Himalayan Season Opens with Ascents of Dhaulagiri and Annapurna
Several mountaineers have ambitious plans to climb multiple 8,000-meter peaks this season
The spring climbing season in Nepal is just a few weeks old, and mountaineers are already reaching the top of the world’s highest peaks. On April 30, a team of 13 Chinese climbers reached the summit of Mount Everest to install a solar-powered weather station after ascending from Tibet. Across the border in Nepal, teams of climbers were still ascending to high camps to acclimatize before making attempts at the summit.
More than a dozen have already reached the summits of 26,795-foot Dhaulagiri and 26,545-foot Annapurna, and among the group are three record-setting women.
Taiwanese climber Tseng Ko-Erh, 29, known in Western climbing circles as Grace Tseng, became the youngest woman to ascend Annapurna without using supplemental oxygen. She summited on April 28, one of at least 12 people to reach the mountain’s pinnacle that day; the successful push occurred just after guides secured fixed ropes on the ridge above camp four.
Tseng is trying to become the youngest woman to climb the world’s 14 peaks above 8,000 meters (26,246 feet). Joining her atop Annapurna was another woman chasing that record: 21-year-old Brit Adriana Brownlee, whose successful climb marked her fourth summit on an 8,000-meter peak.
Tseng and Brownlee are both following an ambitious mountaineering schedule in 2022. In February, Tseng tried to ascend K2 but was turned back by bad weather. Now she is hoping to climb 26,781-foot Manaslu this spring before heading to Pakistan to climb five more high peaks this summer.
Brownlee, meanwhile, is planning to climb six peaks above 26,000 feet this year alone; she plans to attempt 28,169-foot Kanchenjunga next.
“I want to stand out, and be unique, and be able to show other people who are younger than me that you can do this as well,” Brownlee said recently on the Between the Mountains podcast. “I tried out university and didn’t like it, switched straight away. Tried out mountaineering and fell in love with it and have stuck at it.”
Tseng and Brownlee are part of a new generation of climbers attempting to scale multiple Himalayan peaks in one season. Traditionally, mountaineers have targeted one or maybe two high peaks in that time frame—simply trekking to base camps often takes multiple days or weeks to accomplish. But now some climbers can fly between base camps via helicopter and then join up with guided ascents throughout the season. This method was pioneered by Nepali climber Nirmal “Nims” Purja, who ascended all 14 8,000-meter peaks in 2019.
Both Tseng and Brownlee plan to use helicopters to get from one mountain to the next.
Another climber pursuing an ambitious Himalayan season is Norwegian Kristin Harila, who is also a professional skier and runner. Harila, 36, currently holds the record for the fastest women’s ascent of both Mount Everest and Lhotse, which she did in under 12 hours. This year, Harila is attempting to match or surpass Purja’s record on the peaks, which stands at six months and six days.

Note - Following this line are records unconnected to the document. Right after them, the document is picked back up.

-- ==== Sys2Proof/Machine/Levels.lean ====
section
/-! DEFINITION. The Level Monitor (chapter 1): readings and CREST (R4, R5, R15), the round end (R7 to
R10, R13 to R17, R21), targets (R17), and the answers of READ CHAMBER (R22). -/

namespace Sys2Proof.Machine

/-! ### Readings (R4, R5, R15) -/

/-- R4: a value above 20,000 is stored as 20,000. -/
def storedReading (r : Option Nat) : Option Nat := r.map fun v => min v Config.levelLimit

/-- R15: a chamber reading above CREST sets the indication and hands the cause CREST. -/
def State.testCrest (s : State) (c : Chamber) (r : Option Nat) : State :=
  match (s.chamber c).config, r with
  | some g, some v =>
    if g.crest < v then (s.setChamber c { s.chamber c with crest := true }).handCause .crest else s
  | _, _ => s

/-- R4: the reading above a station's gate. -/
def State.storeAbove (s : State) (k : Station) (r : Option Nat) : State :=
  match chamberAbove k with
  | none => { s with level := { s.level with headReading := r } }
  | some c => (s.setChamber c { s.chamber c with lower := r }).testCrest c r

/-- R4: the reading below a station's gate. -/
def State.storeBelow (s : State) (k : Station) (r : Option Nat) : State :=
  match chamberBelow k with
  | none => { s with level := { s.level with tailReading := r } }
  | some c => (s.setChamber c { s.chamber c with upper := r }).testCrest c r

/-- R4: the two readings of a full status report. The CREST test takes the value stored, at most 20,000,
where R15 does not say whether it is that or the value reported (log 26). -/
def State.storeReadings (s : State) (k : Station) (above below : Option Nat) : State :=
  (s.storeAbove k (storedReading above)).storeBelow k (storedReading below)

/-- R5: both readings of a station become absent. -/
def State.loseReadings (s : State) (k : Station) : State :=
  let s := match chamberAbove k with
    | none => { s with level := { s.level with headReading := none } }
    | some c => s.setChamber c { s.chamber c with lower := none }
  match chamberBelow k with
  | none => { s with level := { s.level with tailReading := none } }
  | some c => s.setChamber c { s.chamber c with upper := none }

/-! ### Targets (R17) -/

/-- R17: naming or withdrawing a target sets the target counter to 0. -/
def State.setTarget (s : State) (c : Chamber) (t : Option LevelTarget) : State :=
  s.setChamber c { s.chamber c with target := t, targetCount := 0 }

/-- R17: the target is reached while the counter is at or above the settle count. -/
def State.targetReached (s : State) (c : Chamber) : Bool :=
  decide (s.level.acting.settleCount ≤ (s.chamber c).targetCount)

/-! ### The agreed level (R7 to R11) -/

/-- The difference of two readings. -/
def apart (a b : Nat) : Nat := max a b - min a b

/-- What one round end makes of a chamber: its record, and whether it entered or left DISPUTED. -/
structure Derived where
  record : ChamberRec
  entered : Bool
  left : Bool
  deriving DecidableEq, Repr

/-- R11: give the agreed level a value. -/
def ChamberRec.agree (r : ChamberRec) (v : Nat) : ChamberRec :=
  { r with agreed := some v, lastKnown := some v }

/-- R7: trust BOTH, both readings valid, not DISPUTED. -/
def deriveTwo (set : LevelSettings) (r : ChamberRec) (u l : Nat) : Derived :=
  let near := decide (apart u l ≤ set.agreementTolerance)
  let normal : ChamberRec := { r.agree (meanHalfUp u l) with condition := .normal }
  match near, r.surge with
  | true, none => ⟨{ normal with dispute := 0 }, false, false⟩
  | false, none =>
    if set.settleCount ≤ r.dispute + 1 then
      ⟨{ r.agree (max u l) with condition := .disputed, dispute := 0, targetCount := 0 }, true, false⟩
    else ⟨{ normal with dispute := r.dispute + 1 }, false, false⟩
  | _, some _ => ⟨normal, false, false⟩

/-- R9: a DISPUTED chamber. -/
def deriveDisputed (set : LevelSettings) (r : ChamberRec) (u l : Option Nat) : Derived :=
  match u, l with
  | some u, some l =>
    let near := decide (apart u l ≤ set.agreementTolerance)
    let high := r.agree (max u l)
    match near, r.surge with
    | true, none =>
      if set.settleCount ≤ r.dispute + 1 then
        ⟨{ r.agree (meanHalfUp u l) with condition := .normal, dispute := 0 }, false, true⟩
      else ⟨{ high with dispute := r.dispute + 1 }, false, false⟩
    | false, none => ⟨{ high with dispute := 0 }, false, false⟩
    | _, some _ => ⟨high, false, false⟩
  | some v, none => ⟨{ r.agree v with dispute := 0 }, false, false⟩
  | none, some v => ⟨{ r.agree v with dispute := 0 }, false, false⟩
  | none, none => ⟨{ r with agreed := none, dispute := 0 }, false, false⟩

/-- R10: one considered reading, or none. -/
def deriveOne (r : ChamberRec) (v : Option Nat) : Derived :=
  match v with
  | some v => ⟨{ r.agree v with condition := .degraded, dispute := 0 }, false, false⟩
  | none => ⟨{ r with agreed := none, condition := .unknown, dispute := 0 }, false, false⟩

/-- R7 to R10: a chamber from its valid readings. -/
def deriveChamber (set : LevelSettings) (r : ChamberRec) (u l : Option Nat) : Derived :=
  if r.condition = .disputed then deriveDisputed set r u l
  else
    match r.trust, u, l with
    | .both, some u, some l => deriveTwo set r u l
    | .both, some v, none => deriveOne r (some v)
    | .both, none, v => deriveOne r v
    | .upperOnly, v, _ => deriveOne r v
    | .lowerOnly, _, v => deriveOne r v

/-- The chamber's upper-station reading, while valid (R5). -/
def State.validUpper (s : State) (c : Chamber) : Option Nat :=
  s.validReading (upperGate c) (s.chamber c).upper

def State.validLower (s : State) (c : Chamber) : Option Nat :=
  s.validReading (lowerGate c) (s.chamber c).lower

/-- R8, R9: the notice DISPUTE. -/
def State.noticeDispute (s : State) (c : Chamber) (present : Bool) : State :=
  s.notify .dispute (chamberCode c) [num 1 (chamberCode c), flag present]

/-- Set a gate's equality counter. -/
def State.setEqual (s : State) (k : Station) (n : Nat) : State :=
  { s with level := { s.level with equal := s.level.equal.set k n } }

/-- R6, R8: the equality counters of a chamber's two gates are set to 0. -/
def State.clearEqual (s : State) (c : Chamber) : State :=
  (s.setEqual (upperGate c) 0).setEqual (lowerGate c) 0

/-- R7 to R11: derive one chamber at a round end. -/
def State.derive (s : State) (c : Chamber) : State :=
  let d := deriveChamber s.level.acting (s.chamber c) (s.validUpper c) (s.validLower c)
  let t := s.setChamber c d.record
  if d.entered then ((t.clearEqual c).noticeDispute c true).emit (.disputed c)
  else if d.left then t.noticeDispute c false
  else t

/-- R10: the head and tail levels. -/
def State.deriveRiver (s : State) : State :=
  { s with level := { s.level with
      headLevel := s.validReading .k0 s.level.headReading
      tailLevel := s.validReading .k3 s.level.tailReading } }

/-! ### HIGH, CREST, counters, river hold -/

/-- R13, R14: the notice HIGH. -/
def State.noticeHigh (s : State) (c : Chamber) (v : Bool) : State :=
  s.notify .high (chamberCode c) [num 1 (chamberCode c), flag v]

/-- R13, R14, R38: what setting the HIGH flag brings: the protective close, the suspensions, and, where
the close is dropped, the withdrawal of an open command that has not been TAKEN (log 25). -/
def State.setHigh (s : State) (c : Chamber) : State :=
  let s := (s.setChamber c { s.chamber c with high := true }).noticeHigh c true
  let s := (s.requestMove (feedPath c) .shut .protective).2
  (s.tryWithdraw (feedPath c)).emit (.suspendItem (feedPath c) .highLevel)

/-- R13, R14: the HIGH test of a chamber. -/
def State.testHigh (s : State) (c : Chamber) : State :=
  match (s.chamber c).config, (s.chamber c).agreed, (s.chamber c).surge with
  | some g, some h, none =>
    if g.high < h then (if (s.chamber c).high then s else s.setHigh c)
    else if (s.chamber c).high then
      (s.setChamber c { s.chamber c with high := false }).noticeHigh c false
    else s
  | _, _, _ => s

/-- Whether a reading exceeds a CREST level. -/
def exceeds (crest : Nat) (r : Option Nat) : Bool :=
  match r with
  | some v => decide (crest < v)
  | none => false

/-- R15: the clearing of a CREST indication at a round end. -/
def State.clearCrest (s : State) (c : Chamber) : State :=
  match (s.chamber c).config with
  | some g =>
    if (s.chamber c).crest && ((s.validUpper c).isSome || (s.validLower c).isSome) &&
        !(exceeds g.crest (s.validUpper c)) && !(exceeds g.crest (s.validLower c)) then
      s.setChamber c { s.chamber c with crest := false }
    else s
  | none => s

def State.anyCrest (s : State) : Bool := allChambers.any fun c => (s.chamber c).crest

/-- R15, R87: the clearing of CREST indications; the cause ends with the last of them. -/
def State.clearCrests (s : State) : State :=
  let t := allChambers.foldl (fun s c => s.clearCrest c) s
  if s.anyCrest && !t.anyCrest then t.endCause .crest else t

/-- R16: a side that keeps the counter at 0: a chamber DISPUTED or under surge blanking. `held` are
the chambers DISPUTED before this round end (R9). -/
def State.sideHeld (s : State) (held : List Chamber) (c : Option Chamber) : Bool :=
  match c with
  | none => false
  | some c => (s.chamber c).condition == .disputed || held.contains c || (s.chamber c).surge.isSome

/-- R16: one gate's equality counter at a round end. -/
def State.countEqual (s : State) (held : List Chamber) (k : Station) : State :=
  match s.levelAbove k, s.levelBelow k with
  | some a, some b =>
    if !(s.sideHeld held (chamberAbove k)) && !(s.sideHeld held (chamberBelow k)) &&
        decide (apart a b ≤ s.level.acting.equalTolerance) then
      s.setEqual k (min 16 (s.level.equal.get k + 1))
    else s.setEqual k 0
  | _, _ => s.setEqual k 0

/-- R17: one chamber's target counter at a round end. -/
def State.countTarget (s : State) (held : List Chamber) (c : Chamber) : State :=
  let r := s.chamber c
  let counts := match r.target with
    | some t => s.inBand c t && !held.contains c && r.surge.isNone
    | none => false
  s.setChamber c { r with targetCount := if counts then min 16 (r.targetCount + 1) else 0 }

/-- R21: whether river hold is present. -/
def State.riverHeld (s : State) : Bool :=
  match (s.chamber .c1).config, (s.chamber .c3).config, s.level.headLevel, s.level.tailLevel with
  | some a, some c, some h, some t =>
    !(hasRoom a.crest s.level.acting.freeboard h && hasRoom c.crest s.level.acting.freeboard t)
  | _, _, _, _ => true

/-- R21: the river hold evaluation. -/
def State.evaluateRiver (s : State) : State :=
  let h := s.riverHeld
  if h = s.level.riverHold then s
  else
    (({ s with level := { s.level with riverHold := h } } : State).notify .riverHold 0 [flag h]).markAdmit

/-- R3: new level settings take effect at a round end. -/
def State.takeSettings (s : State) : State :=
  { s with level := { s.level with acting := s.level.settings } }

/-- R7: the round-end operation of the Level Monitor, in its order, each stage by number (log 27). -/
def State.levelRoundEnd (s : State) : State :=
  let s := s.takeSettings
  let held := allChambers.filter fun c => (s.chamber c).condition == .disputed
  let s := allChambers.foldl (fun s c => s.derive c) s
  let s := s.deriveRiver
  let s := allChambers.foldl (fun s c => s.testHigh c) s
  let s := s.clearCrests
  let s := allStations.foldl (fun s k => s.countEqual held k) s
  let s := allChambers.foldl (fun s c => s.countTarget held c) s
  s.evaluateRiver

/-! ### The surge blank timer (R12) -/

/-- R12: the expiry of a surge blank timer; it acts on no counter and raises no notice. -/
def State.endSurge (s : State) (c : Chamber) : State :=
  match (s.chamber c).surge with
  | some e => (s.reach e).setChamber c { s.chamber c with surge := none }
  | none => s

/-! ### READ CHAMBER (R22) -/

/-- Answers of R18 and R19: ROOM 0, NO ROOM 1, NO PREDICTION 2, with the predicted level and the
room-making target where they exist. -/
def roomFields : RoomAnswer → List Field
  | .room p => [num 1 0, opt 2 p, opt 2 none]
  | .noRoom p t => [num 1 1, num 2 p, opt 2 t]
  | .noPrediction => [num 1 2, opt 2 none, opt 2 none]

/-- R22, in its order. The changeover time is the time since the last restart, elapsed or not (log 12). -/
def State.chamberFields (s : State) (c : Chamber) : List Field :=
  let r := s.chamber c
  let g := fun (w : Nat) (f : ChamberConfig → Nat) => opt w (r.config.map f)
  [flag r.config.isSome, g 2 (·.usable), g 1 (·.width), g 2 (·.sill), g 2 (·.area), g 2 (·.low),
    g 2 (·.full), g 2 (·.high), g 2 (·.crest),
    opt 2 r.upper, flag (s.validUpper c).isSome, opt 2 r.lower, flag (s.validLower c).isSome,
    num 1 (trustCode r.trust),
    opt 2 r.agreed, opt 1 (conditionCode r.condition), num 1 r.dispute, flag r.high, flag r.crest,
    num 1 (targetCode r.target), num 1 r.targetCount, opt 2 (s.remaining r.surge), opt 2 r.lastKnown] ++
  roomFields (s.predict (feedPath c)) ++
  [opt 2 ((s.claimant c).map (·.number)), opt 1 ((s.claimant c).map fun b => stepCodeOf b.current),
    opt 2 ((s.occupant c).map (·.number)), opt 2 (s.elapsedSince (s.mach.changeover.get c))]

end Sys2Proof.Machine
end

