/-- R134, R135: build a preparation list in front of the main step, or give up after three rounds. -/
def State.buildList (s : State) (b : Batch) (r : StepRec) (c : Chamber) (t : LevelTarget) : State :=
  if Config.preparationRounds ≤ r.rounds then s.stepFault b .noLevel c .noLevel
  else
    s.modBatch b.number fun x =>
      { x with preparation := s.recipe c t
               step := x.step.map fun y => { y.reclaim with rounds := y.rounds + 1 } }

/-- R136: the chamber below a sluice and its make-LOW sub-step. -/
def lowerChamber : Item → Chamber × SubStep
  | .sluice .k1 => (.c2, .makeC2Low)
  | _ => (.c3, .makeC3Low)

/-- R136: room-making in front of the current step. -/
def State.makeRoom (s : State) (b : Batch) (sub : SubStep) : State :=
  s.modBatch b.number fun x =>
    { x with
      preparation := sub :: x.preparation
      step := x.step.map fun y =>
        { y.reclaim with
          roomMade := b.current :: y.roomMade
          rounds := if x.preparation.isEmpty then y.rounds + 1 else y.rounds } }

/-- R136: a NO ROOM answer for the step's path. -/
def State.noRoom (s : State) (b : Batch) (r : StepRec) (path : Item) : State :=
  if path = .sluice .k0 then s.suspend b.number .noRoom
  else
    let low := lowerChamber path
    if r.roomMade.contains b.current || s.inBand low.1 .low ||
        (b.preparation.isEmpty && decide (Config.preparationRounds ≤ r.rounds)) then
      s.stepFault b .noRoom low.1 .noRoom
    else s.makeRoom b low.2

/-- R136, R137: the room check, and the open request when there is room. -/
def State.roomCheck (s : State) (b : Batch) (r : StepRec) (path : Item) : State :=
  match s.predict path with
  | .room _ => s.requestOpen b
  | .noPrediction => s.levelWait b.number
  | .noRoom _ _ => s.noRoom b r path

/-- R133: whether the end condition already holds before water is moved, with no counting. -/
def State.alreadyThere (s : State) : WaterEnd → Bool
  | .equal g => s.settledEqual g
  | .target c t => s.inBand c t

/-- R133: the condition of a step: of main steps only. -/
def conditionOf : Step → Option (Chamber × LevelTarget)
  | .main d n => mainCondition d n
  | .sub _ => none

/-- R133: the tests of a water step holding its claims. -/
def State.waterTests (s : State) (b : Batch) (r : StepRec) (path : Item) (e : WaterEnd) : State :=
  if (stepClaims b.current).any fun c => (s.chamber c).condition == .disputed then
    s.suspend b.number .levelDispute
  else if s.alreadyThere e then s.endWaterStep b false
  else
    match conditionOf b.current with
    | some (c, t) =>
      if s.inBand c t then s.roomCheck b r path
      else if (s.chamber c).agreed.isNone then s.levelWait b.number
      else s.buildList b r c t
    | none => s.roomCheck b r path

/-- R137: whether the end condition of a flowing step holds. -/
def State.endReached (s : State) : WaterEnd → Bool
  | .equal g => s.settledEqual g
  | .target c _ => s.targetReached c

/-- R137: the end condition holds: target withdrawn, limit stopped, path requested SHUT. -/
def State.closeWater (s : State) (b : Batch) : State :=
  let s := s.withdrawTarget b.current .flowing
  (s.modStep b.number fun r => { r with waterLimit := none }).requestClose b.number

/-- R138: whether the water step limit of a batch's step runs. -/
def State.waterLimitRuns (s : State) (n : Nat) : Bool :=
  match s.active? n with
  | some (_, r) => r.waterLimit.isSome
  | none => false

/-- R138: the water step limit of a batch expires; nothing when it is stopped. -/
def State.endWaterLimit (s : State) (n : Nat) : State :=
  match s.active? n with
  | none => s
  | some (b, r) =>
    match r.waterLimit with
    | none => s
    | some e => (s.reach e).stepFault b .levelTimeout (timeoutChamber (stepItem b.current)) .levelTimeout

/-! ### Gate steps (R140 to R143) -/

/-- R141: a gate step enters its open phase. -/
def State.enterOpen (s : State) (b : Batch) (g : Station) : State :=
  (s.modStep b.number fun r =>
      { r with phase := .opened, moveWait := some (s.after s.traffic.moveWait), overdueSent := false
               readySent := false }).requestProceed (entryFace b.direction g) b.number b.current

/-- R140: a gate step in READYING tests its gate and neighbours. -/
def State.tryReady (s : State) (b : Batch) (g : Station) : State :=
  if s.settledEqual g && s.neighboursClosed g then
    let s := s.setPhase b.number .opening
    let a := s.requestMove (.gate g) .opened (.batch b.number b.current)
    match a.1 with
    | .notAvailable r => a.2.suspend b.number r
    | .complete => a.2.enterOpen b g
    | .inProgress => a.2
  else s

/-- R142, R143: ask for STOP on the entry face and enter STOPPING. -/
def State.enterStopping (s : State) (b : Batch) (g : Station) : State :=
  (s.modStep b.number fun r => { r with phase := .stopping, moveWait := none }).requestFaceStop
    (entryFace b.direction g) b.number b.current

/-- R141: MOVE READY. -/
def State.moveReady (s : State) (b : Batch) (g : Station) : State :=
  (s.modStep b.number fun r => { r with readySent := true }).notify .moveReady b.number
    [num 1 b.number, num 1 (stepCodeOf b.current), num 1 (stationCode g),
      num 1 (faceCode (entryFace b.direction g))]

/-- R141: the move wait of a batch expires; nothing when it is stopped. -/
def State.endMoveWait (s : State) (n : Nat) : State :=
  match s.active? n with
  | none => s
  | some (b, r) =>
    match r.moveWait with
    | none => s
    | some e =>
      let t := (s.reach e).modStep n fun r => { r with moveWait := none, overdueSent := true }
      if r.overdueSent then t
      else t.notify .overdue n [num 1 n, num 1 (stepCodeOf b.current)]

/-! ### Claims (R130, R131) -/

/-- R130, R133, R140: a step takes its claims and begins. -/
def State.takeClaims (s : State) (b : Batch) : State :=
  let claims := stepClaims b.current
  let s := s.modStep b.number fun r => { r with claims := claims }
  match stepWork b.current with
  | .water p e => s.waterTests b (b.step.getD StepRec.start) p e
  | .passage g =>
    if b.moved then s.enterStopping b g else (s.setPhase b.number .readying).tryReady b g

/-! ### What other blocks hand over -/

/-- R133, R137, R140: the round-end tests of one batch. -/
def State.batchRoundEnd (s : State) (n : Nat) : State :=
  match s.active? n with
  | none => s
  | some (b, r) =>
    match stepWork b.current, r.phase with
    | .water p e, .levelWait =>
      let s := s.modStep n fun r =>
        { r with waterLimit := match r.waterLimit with
            | some x => some x
            | none => some (s.after s.traffic.waterLimit) }
      s.waterTests b r p e
    | .water _ e, .flowing => if s.endReached e then s.closeWater b else s
    | .passage g, .readying => s.tryReady b g
    | _, _ => s

/-- R140: the test at a report of a gate position. -/
def State.batchGateReport (s : State) (n : Nat) : State :=
  match s.active? n with
  | none => s
  | some (b, r) =>
    match stepWork b.current, r.phase with
    | .passage g, .readying => s.tryReady b g
    | _, _ => s

/-- R137, R140, R143: COMPLETE of a movement of the batch. -/
def State.takeComplete (s : State) (n : Nat) (i : Item) (t : Target) : State :=
  match s.active? n with
  | none => s
  | some (b, r) =>
    if stepItem b.current = i then
      match r.phase, t with
      | .closing, .shut => s.endStep b
      | .opening, .opened =>
        match stepWork b.current with
        | .passage g => s.enterOpen b g
        | .water _ _ => s
      | _, _ => s
    else s

/-- R137, R149: TAKEN of a movement of the batch, its owner. A TAKEN handed before the step's request joined
the movement is not handed again (log 28). -/
def State.takeTaken (s : State) (n : Nat) (i : Item) (t : Target) : State :=
  let s := if i = .sluice .k0 ∧ t = .opened then s.openSegment n else s
  match s.active? n with
  | none => s
  | some (b, r) =>
    if stepItem b.current = i ∧ isGate i = false ∧ r.phase = .opening ∧ t = .opened then
      s.enterFlowing n
    else s

/-- R28: a close that joined a PROTECTIVE movement learns the item's position from its record. -/
def State.takeJoined (s : State) (i : Item) : State :=
  match s.traffic.batches.find? fun b =>
      !b.suspended && stepItem b.current == i && b.phase? == some .closing with
  | some b => s.endStep b
  | none => s

/-- R143: face stopped. -/
def State.takeFaceStopped (s : State) (n : Nat) (st : Step) : State :=
  match s.active? n with
  | none => s
  | some (b, r) => if b.current = st ∧ r.phase = .stopping then s.requestClose n else s

/-- R141: a report of PROCEED on a face. -/
def State.takeProceed (s : State) (f : Face) : State :=
  s.traffic.batches.foldl (fun s b =>
    match s.active? b.number with
    | some (b, r) =>
      match stepWork b.current with
      | .passage g =>
        if r.phase = .opened ∧ entryFace b.direction g = f ∧ r.readySent = false then s.moveReady b g
        else s
      | .water _ _ => s
    | none => s) s

/-- Suspend the batches in the table that satisfy a test, in table order. -/
def State.suspendWhere (s : State) (p : Batch → Bool) (r : Reason) : State :=
  (s.traffic.batches.filter p).foldl (fun s b => s.suspend b.number r) s

/-- R8: whether a batch's current step is a water step that claims a chamber. -/
def claimsWater (c : Chamber) (b : Batch) : Bool :=
  b.claims.contains c && (match stepWork b.current with | .water _ _ => true | .passage _ => false)

/-- Each batch in the table, in order, by number. -/
def State.eachBatch (s : State) (f : State → Nat → State) : State :=
  (s.traffic.batches.map (·.number)).foldl f s

/-- Take one hand-over. -/
def State.deliver (s : State) (e : RunEvent) : State :=
  match e with
  | .complete n i t => s.takeComplete n i t
  | .suspend n r => s.suspend n r
  | .taken n i t => s.takeTaken n i t
  | .joinedShut i => s.takeJoined i
  | .faceStopped n st => s.takeFaceStopped n st
  | .proceedShown f => s.takeProceed f
  | .suspendItem i r => s.suspendWhere (fun b => stepItem b.current == i) r
  | .suspendStation k r => s.suspendWhere (fun b => stepUsesStation b.current k) r
  | .disputed c => s.suspendWhere (claimsWater c) .levelDispute
  | .gateReport => s.eachBatch State.batchGateReport
  | .headSluiceShut => s.closeSegments
  | .roundEnd => s.startUpClose.eachBatch State.batchRoundEnd

/-! ### RESUME BATCH (R148) -/

/-- R148: a LATCH fault stands on the item the step uses, or for a gate step on its entry face. -/
def State.latchedOn (s : State) (d : Direction) (st : Step) : Bool :=
  (s.mach.faults.any fun r => r.latched && r.source == .item (stepItem st)) ||
    (match stepWork st with
      | .passage g => s.gateLatched g || s.lampFault (entryFace d g)
      | .water _ _ => false)

def isChamberKind : FaultKind → Bool
  | .levelTimeout | .noRoom | .noLevel => true
  | _ => false

/-- R148: the STILL ACTIVE conditions of a main step. -/
def State.stillActive (s : State) (d : Direction) (st : Step) : Bool :=
  let k := itemStation (stepItem st)
  s.latchedOn d st ||
    ((stepClaims st).any fun c => s.mach.faults.any fun r =>
      r.latched && isChamberKind r.kind && r.source == .chamber c) ||
    (s.station k).state != .online || s.mach.inLocal.get k ||
    (stepClaims st).any fun c => (s.chamber c).condition == .disputed

/-- R148: the batch after an accepted RESUME BATCH, its segment closed. -/
def resumed (level : Option Nat × Bool) (b : Batch) : Batch :=
  { b with reasons := [], preparation := [], meter := b.meter.close level, step := some StepRec.start }

/-! ### READ BATCH (R127, R128) -/

def batchStateCode (b : Batch) : Nat := if b.suspended then 2 else if b.entered then 1 else 0

/-- R112, R127, R128: every field of the batch record, its place, its members' passage records (a collection,
R181), and the step record. A batch with no step record shows its main step, no claims and marks, OVERDUE not
sent, and phase, rounds and timers absent; the marks are a collection of steps, and C1 is bit 0 of the claims
(log 12). -/
def State.batchFields (s : State) (b : Batch) (place : Nat) : List Field :=
  [num 1 b.number, num 1 (directionCode b.direction)] ++
    collection (fun (p : Passage) => [num 2 p.number]) b.members ++
    [num 2 b.admitDay, num 3 b.admitTime, flag b.night, num 2 b.edition, num 1 b.members.length,
      setField 2 reasonCode b.reasons, num 1 (stepCode b.position), flag b.moved] ++
    collection (fun x => [num 1 (stepCodeOf (.sub x))]) b.preparation ++
    [num 2 b.meter.rise, opt 2 (b.meter.segment.bind (·.start)), flag b.meter.estimated,
      flag b.meter.startUpMark, flag b.entered, flag b.cleared, num 1 (batchStateCode b), num 1 place] ++
    collection passageFields b.members ++
    [num 1 (stepCodeOf b.current), opt 1 (b.phase?.map (phaseCodeIn b.current)),
      setField 1 (fun c => chamberCode c - 1) b.claims, opt 1 (b.step.map (·.rounds))] ++
    collection (fun x => [num 1 (stepCodeOf x)]) ((b.step.map (·.roomMade)).getD []) ++
    [opt 2 (s.remaining (b.step.bind (·.waterLimit))), opt 2 (s.remaining (b.step.bind (·.moveWait))),
      flag ((b.step.map (·.overdueSent)).getD false)]

end Sys2Proof.Machine
end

Other record seekers include 48-year-old climber Lhakpa Sherpa who is hoping to break her own world record by notching her tenth successful summit—the most of any woman. Lhakpa is from the Makalu region of Nepal and she currently lives in Connecticut.
Similar to Tseng and Brownlee, Harila plans to take a helicopter between the mountains.
The biggest obstacle standing in front of these three climbers and their respective missions is not the mountains themselves but rather the continued total closure of the Chinese border to all travelers, including aspiring mountaineers, due to COVID-19 concerns. The women all still need to summit 26,400-foot Sishapangma, which is located entirely within China. There is also the problem of 26,750-foot Cho Oyu, typically climbed from a route on its vastly easier and safer north face, which is also in China. How the women navigate the border crossing is yet to be seen.
While multiple mountaineers have reached the tops of high peaks in the Himalayas, the season has not been without tragedy. Twenty-two people reached the summit of Dhaulagiri on April 9, but one failed to make it back to base camp. Experienced Greek climber Antonios Sykaris died while descending the mountain, near camp three, after an extended rescue attempt by his climbing partner, Dawa Sherpa.
Sykaris, 59, had previously climbed Mount Everest, Lhotse, Kanchenjunga, and Manaslu. His death is the first fatality of the 2022 climbing season in Nepal.